> _DATA LISTING_:

/-- A DRAM range scrub in progress (R367). -/
structure DScrub where
  id : Nat
  start : Nat
  count : Nat
  next : Nat
  begun : Nat
  cancel : Bool
  corrected : Nat
  uncorr : Nat
  poisoned : Nat
  repairs : Nat
  worst : Sparse Nat
  deriving DecidableEq, Repr

/-- The DRAM controller and the DRAM it serves: queued requests, merge buffer, lines served in this beat by port, rows in
in-order mode (row, the read that switched it), open rows by bank (row + 1), the lines found corrected in the patrol pass
(subchannel and rank, device, bank, row, line), lines that are poisoned, the repair queue, the repair in progress with the
beat it began and the first request after the block, the range scrub, the line the patrol reads next, mode
registers (value + 1), PHY settings, refreshes, the bytes of the CMB, the map segments being rebuilt, the copy of the boot option image
(R82, by word), the lines of patrol, refresh and metadata served in this beat, the devices with an inverted symbol by line
(R376, bit d for device d), and the refreshes a repair postpones. -/
structure Dram where
  queue : List DReq
  nextReq : Nat
  merge : List Merge
  served : Sparse Nat
  inOrder : List (Nat × Nat)
  openRows : Sparse Nat
  rowSeen : List (Nat × Nat × Nat × Nat × Nat)
  poisoned : List Nat
  repairQ : List RepRow
  repair : Option (RepRow × Nat × Nat)
  scrub : Option DScrub
  patrolAt : Nat
  modeRegs : Sparse Nat
  phy : Sparse Nat
  refreshes : Sparse Nat
  cmb : Sparse Byte
  rebuild : List Nat
  rom : Sparse Word64
  rfsServed : Nat
  flips : Sparse Nat
  postponed : Sparse Nat
  deriving DecidableEq, Repr

/-- A buffer (R379): generation, owners (none when it is free), the tenant charged, and its units. -/
structure BufRec where
  gen : Nat
  owners : List Nat
  tenant : Option Nat
  units : Nat
  deriving DecidableEq, Repr

/-- An allocation that waits (R378, R383). -/
structure BufWait where
  half : Half
  master : Nat
  pool : Nat
  noq : Bool
  tenant : Nat
  cls : Nat
  deriving DecidableEq, Repr

/-- The buffer manager: buffers by half and handle without GEN, and allocations waiting in arrival order. -/
structure Bufs where
  recs : Sparse BufRec
  waits : List BufWait
  deriving DecidableEq, Repr

/-! ### Boot array and start-up (chapter 15) -/

/-- A word of the boot array (R439, R440): the programs since its erasure and its contents. -/
structure ArrWord where
  n : Nat
  val : Word64
  deriving DecidableEq, Repr

/-- The boot array operation in progress (R443, R446): OP, address, its words, its log word's address, and the beat it
began. -/
structure BtaOp where
  op : Nat
  addr : Nat
  words : List Word64
  log : Nat
  begun : Nat
  deriving DecidableEq, Repr

/-- The boot array and start-up: words, the operation in progress, SEQ of the next operation, remaps (sector to spare + 1),
the halves that failed in this start, the half released that waits for its first grant, the beat in which the step began
or PROGRESS last changed, failed verifications in a row, whether the start is from a TRIAL bank, the attempt word begun in
this start (bank and number), the set that runs and the one staged, STATEFMT by bank, a supply trip to be recorded, the power cycles counted and the beats of
earlier ones (Health page 02h). -/
structure Boot where
  arr : Sparse ArrWord
  op : Option BtaOp
  seq : Nat
  remaps : Sparse Nat
  failed : List Half
  release : Option Half
  stepAt : Nat
  verFails : Nat
  trial : Bool
  attempt : Option (Nat × Nat)
  run : ImageMeta
  staged : ImageMeta
  fmts : Sparse Nat
  trip : Option (Nat × Nat)
  cycles : Nat
  onBeats : Nat
  deriving DecidableEq, Repr

/-! ### The service port (chapter 16) -/

/-- A session (R470, R473): whether it is an operator session, established, the nonce in force with the beat it was
returned, the beat of its last message, and whether mutual authentication is still outstanding. -/
structure Sess where
  id : Nat
  oper : Bool
  est : Bool
  nonce : Option (Nat × Nat)
  last : Nat
  mutPend : Bool
  deriving DecidableEq, Repr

> _EXERCISE BRIEF_:
Going through the records above, count the lines that hold "where" and answer with the count alone.

> _WRITTEN ANSWER_:
9